- EXERCISE INPUTS
═══

/-- The move fields of a move, none of a step of the device. -/
def Instr.mv? : Instr → Option Mv
  | .moveVector _ _ m | .moveScalarGuard _ m | .moveOperand _ _ m => some m
  | .aAdd _ m | .aSub _ m | .aAddc _ m | .aSubb _ m | .aAdds _ m | .aSubs _ m | .aAddsn _ m | .aSubsn _ m | .aAnd _ m
  | .aOr _ m | .aXor _ m | .aAndn _ m | .aShl _ m | .aShr _ m | .aSar _ m | .aRol _ m | .aMin _ m | .aMax _ m
  | .aMinn _ m | .aMaxn _ m | .aAbs _ m | .aNeg _ m | .aClz _ m | .aPopc _ m | .aBrev _ m | .aSel _ m | .aBext _ m
  | .aBins _ m | .aAdd64 _ m | .aSub64 _ m | .aPass _ m => some m
  | .m0Mul m | .m0Mulhi m | .m0Mulhin m | .m0Mulw m | .m0Mad m | .m0Lea m | .m0Div m | .m0Divn m | .f0Add m
  | .f0Sub m | .f0Mul m | .f0Fma m | .f0Fms m | .f0Fnma m | .f0Min m | .f0Max m | .f0Abs m | .f0Neg m | .f0Csgn m
  | .f0Floor m | .f0Ceil m | .f0Trunc m | .f0Rint m | .f0Cvtif m | .f0Cvtnf m | .f0Cvtfi m | .f0Cvtfn m | .f0Cvth m
  | .f0Cvtb m | .f0Cvte4 m | .f0Cvte5 m | .f0Cvtf4 m | .f0Cvthf m | .f0Cvtbf m | .f0Cvte4f m | .f0Cvte5f m
  | .f0Cvtf4f m | .f0Hadd2 m | .f0Hfma2 m | .f0Bfma2 m | .f1Add m | .f1Sub m | .f1Mul m | .f1Fma m | .f1Fms m
  | .f1Fnma m | .f1Min m | .f1Max m | .f1Abs m | .f1Neg m | .f1Csgn m | .f1Floor m | .f1Ceil m | .f1Trunc m
  | .f1Rint m | .f1Cvtif m | .f1Cvtnf m | .f1Cvtfi m | .f1Cvtfn m | .f1Cvth m | .f1Cvtb m | .f1Cvte4 m | .f1Cvte5 m
  | .f1Cvtf4 m | .f1Cvthf m | .f1Cvtbf m | .f1Cvte4f m | .f1Cvte5f m | .f1Cvtf4f m | .f1Hadd2 m | .f1Hfma2 m
  | .f1Bfma2 m | .x0Rcp m | .x0Rsqrt m | .x0Sqrt m | .x0Exp2 m | .x0Log2 m | .x0Sinpi m | .x0Cospi m | .x0Tanh m
  | .x0Sigm m | .x0Gelu m | .x0Fdiv m | .x0Twid m | .x0Rnd m | .x0Seed m | .c0Eq m | .c0Ne m | .c0Lt m | .c0Le m
  | .c0Ltn m | .c0Len m | .c0Feq m | .c0Fne m | .c0Flt m | .c0Fle m | .c0Fun m | .c0Fcls m | .c0Btst m | .c0Eq64 m
  | .c0Lt64 m | .c0Ltn64 m | .p0Idx m | .p0Scan m | .p0Scanf m | .p0Redadd m | .p0Redmax m | .p0Redmin m
  | .p0Ballot m | .p0Popl m | .p0Pack8 m | .p0Unpk8 m | .bfDit2 m | .bfDif2 m | .bfFft4e m | .bfFft4o m | .bfCmul m
  | .bfCmulc m | .ldL8 m | .ldL8n m | .ldL16 m | .ldL16n m | .ldL32 m | .ldL64 m | .ldS8 m | .ldS16 m | .ldS32 m
  | .ldS64 m | .ldFeacq m | .ldFerel m | .ldFefull m | .ldPgstate m | .cpG2s m | .cpS2g m | .cpS2s m | .cpShape m
  | .cpSeal m | .cpWait m | .cpWptr m | .cpBar m | .q0Push m | .q0Pop m | .q0Trypush m | .q0Trypop m | .q0Qinit m
  | .q0Qinval m | .mxCfg m | .mxFmt m | .mxGo m | .mxWait m | .mxPoll m | .mxStat m | .mxBank m | .mxReset m
  | .amSwap m | .amSwap64 m | .amCas m | .amCas64 m | .amAdd m | .amAdd64 m | .amAnd m | .amOr m | .amXor m
  | .amMin m | .amMax m | .amFadd m | .amRadd m | .amRadd64 m | .amRfadd m | .amRmax m | .amAcinit m | .amActake m
  | .amAcgive m | .amAcread m | .amAcpeek m | .amAcfree m | .xeOpen m | .xeSend m | .xeSel m | .xeClose m | .xeIdle m
  | .xeClr m | .syJmp m | .syBr m | .syCall m | .syRet m | .syMark m | .syJoin m | .syLoop m | .syBrk m | .syBar m
  | .syBarar m | .syBarwt m | .syBarinit m | .syBarinv m | .syCbar m | .syCbarar m | .syCbarinit m | .syCbarinv m
  | .syWait m | .syTime m | .syTrap m | .syChkerr m | .sySegchk m | .syEnd m | .syIcinv m | .syGstat m | .syRfe m
  | .syYield m | .syTrec m | .syDbg m => some m
  | .bundleIssue _ | .padIssue _ | .resultLands _ _ _ _ | .candidatePromotion _ | .yieldExpiry _ | .icinvComplete _
  | .contextEnable _ _ | .contextEnableTakesEffect _ | .contextDisable _ | .dropCommand _ _ | .dropAckTimeout _ _
  | .poolRingProdWrite _ _ | .registerWrite _ _ _ _ | .pageWalkStart _ | .pageWalkComplete _ _ _ | .growthComplete _
  | .notResidentResolved _ _ | .faultlimitExpiry _ | .invalidateVaRange _ _ _ | .invalidateContext _
  | .freeFrameRange _ _ _ | .checkpoint _ _ _ | .debugStop _ _ | .debugResume _ _ _ | .attest _ _ _ | .recoveryImage _
  | .commandComplete | .homeSliceAccess _ _ _ _ _ | .l1WritebackGrant _ _ | .l1Snoop _ _ _
  | .regionInvalidation _ _ _ | .regionInvalidationAck _ _ | .regionMerge _ _ | .epochEnd | .replicaFillComplete _ _
  | .migrationExchangeComplete _ | .collapseRequest _ | .collapseInvalidation _ _ | .collapseAck _ | .unitMerge _
  | .writeIndexAdvance _ | .streamEnable _ _ | .streamResume _ | .streamSkip _ | .launchStart _ | .armedFire _
  | .dependenceAbort _ | .workgroupCreate _ | .gangReservationTimeout _ | .workgroupRetire _ | .launchComplete _
  | .timeSliceExpiry _ | .driverPreempt _ _ | .workgroupSave _ | .workgroupRestore _ _ _ | .powerGating _ _
  | .thermalLimit _ | .attemptEnd _ | .ticketTake _ | .commit _ | .commitPrepare _ _ | .prepareAck _
  | .commitRelease _ _ | .completionWordWrite _ | .capacityStallRelease _ | .txstallExpiry _ | .fold _
  | .attemptAbort _ | .coveredRequest _ | .coveredResponse _ | .retransmitTimer _ | .operationTimeout _
  | .quietExpiry _ | .watermarkNoticeTimer _ _ | .watermarkNotice _ | .resultEntryRetire _ _ _ | .packetAgeDrop _
  | .homeRestart _ | .incarnationUpdate _ _ _ | .counterGrantRequest _ | .counterGrant _ _ | .counterRecall _ _ _
  | .counterReturn _ | .counterPoisoned _ | .storePerformed _ _ _ | .copyElement _ _ _ | .copyPhobosTakeover _ _
  | .queueOpPerformed _ | .phaseOpenComplete _ | .phaseTimeout _ | .barrierArrivalPerformed _ | .waitTimeout _
  | .mxCommandStart _ | .mxStep _ _ | .mxCommandComplete _ | .mxOvertime _ | .mxBankZeroed _ _
  | .impreciseTrapDelivery _ | .heldTrapDelivery _ | .masterFreeze _ | .functionLevelReset _ | .peerLinkReset _
  | .engineReset _ | .slotReset _ _ | .hostAccess _ _ | .cxlMemAccess _ | .peerRequest _ _ | .linkPortFailure _
  | .flitReplay _ | .linkFlowControl _ _ _ | .ppsEdge _ | .timeadj _ | .timeset _ | .holdover | .firmwareBoot _
  | .deviceReset _ | .fetchRedirectionEnd _ | .trapEntryComplete _ | .routingBringUp _ _ _ | .cxlCacheSnoop _ _ => none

═══

Write out the records above exactly, from the opening line to the line with "m | .f1Hfma2 m", including both, with nothing added.

- RESULT
/-- The move fields of a move, none of a step of the device. -/
def Instr.mv? : Instr → Option Mv
  | .moveVector _ _ m | .moveScalarGuard _ m | .moveOperand _ _ m => some m
  | .aAdd _ m | .aSub _ m | .aAddc _ m | .aSubb _ m | .aAdds _ m | .aSubs _ m | .aAddsn _ m | .aSubsn _ m | .aAnd _ m
  | .aOr _ m | .aXor _ m | .aAndn _ m | .aShl _ m | .aShr _ m | .aSar _ m | .aRol _ m | .aMin _ m | .aMax _ m
  | .aMinn _ m | .aMaxn _ m | .aAbs _ m | .aNeg _ m | .aClz _ m | .aPopc _ m | .aBrev _ m | .aSel _ m | .aBext _ m
  | .aBins _ m | .aAdd64 _ m | .aSub64 _ m | .aPass _ m => some m
  | .m0Mul m | .m0Mulhi m | .m0Mulhin m | .m0Mulw m | .m0Mad m | .m0Lea m | .m0Div m | .m0Divn m | .f0Add m
  | .f0Sub m | .f0Mul m | .f0Fma m | .f0Fms m | .f0Fnma m | .f0Min m | .f0Max m | .f0Abs m | .f0Neg m | .f0Csgn m
  | .f0Floor m | .f0Ceil m | .f0Trunc m | .f0Rint m | .f0Cvtif m | .f0Cvtnf m | .f0Cvtfi m | .f0Cvtfn m | .f0Cvth m
  | .f0Cvtb m | .f0Cvte4 m | .f0Cvte5 m | .f0Cvtf4 m | .f0Cvthf m | .f0Cvtbf m | .f0Cvte4f m | .f0Cvte5f m
  | .f0Cvtf4f m | .f0Hadd2 m | .f0Hfma2 m | .f0Bfma2 m | .f1Add m | .f1Sub m | .f1Mul m | .f1Fma m | .f1Fms m
  | .f1Fnma m | .f1Min m | .f1Max m | .f1Abs m | .f1Neg m | .f1Csgn m | .f1Floor m | .f1Ceil m | .f1Trunc m
  | .f1Rint m | .f1Cvtif m | .f1Cvtnf m | .f1Cvtfi m | .f1Cvtfn m | .f1Cvth m | .f1Cvtb m | .f1Cvte4 m | .f1Cvte5 m
  | .f1Cvtf4 m | .f1Cvthf m | .f1Cvtbf m | .f1Cvte4f m | .f1Cvte5f m | .f1Cvtf4f m | .f1Hadd2 m | .f1Hfma2 m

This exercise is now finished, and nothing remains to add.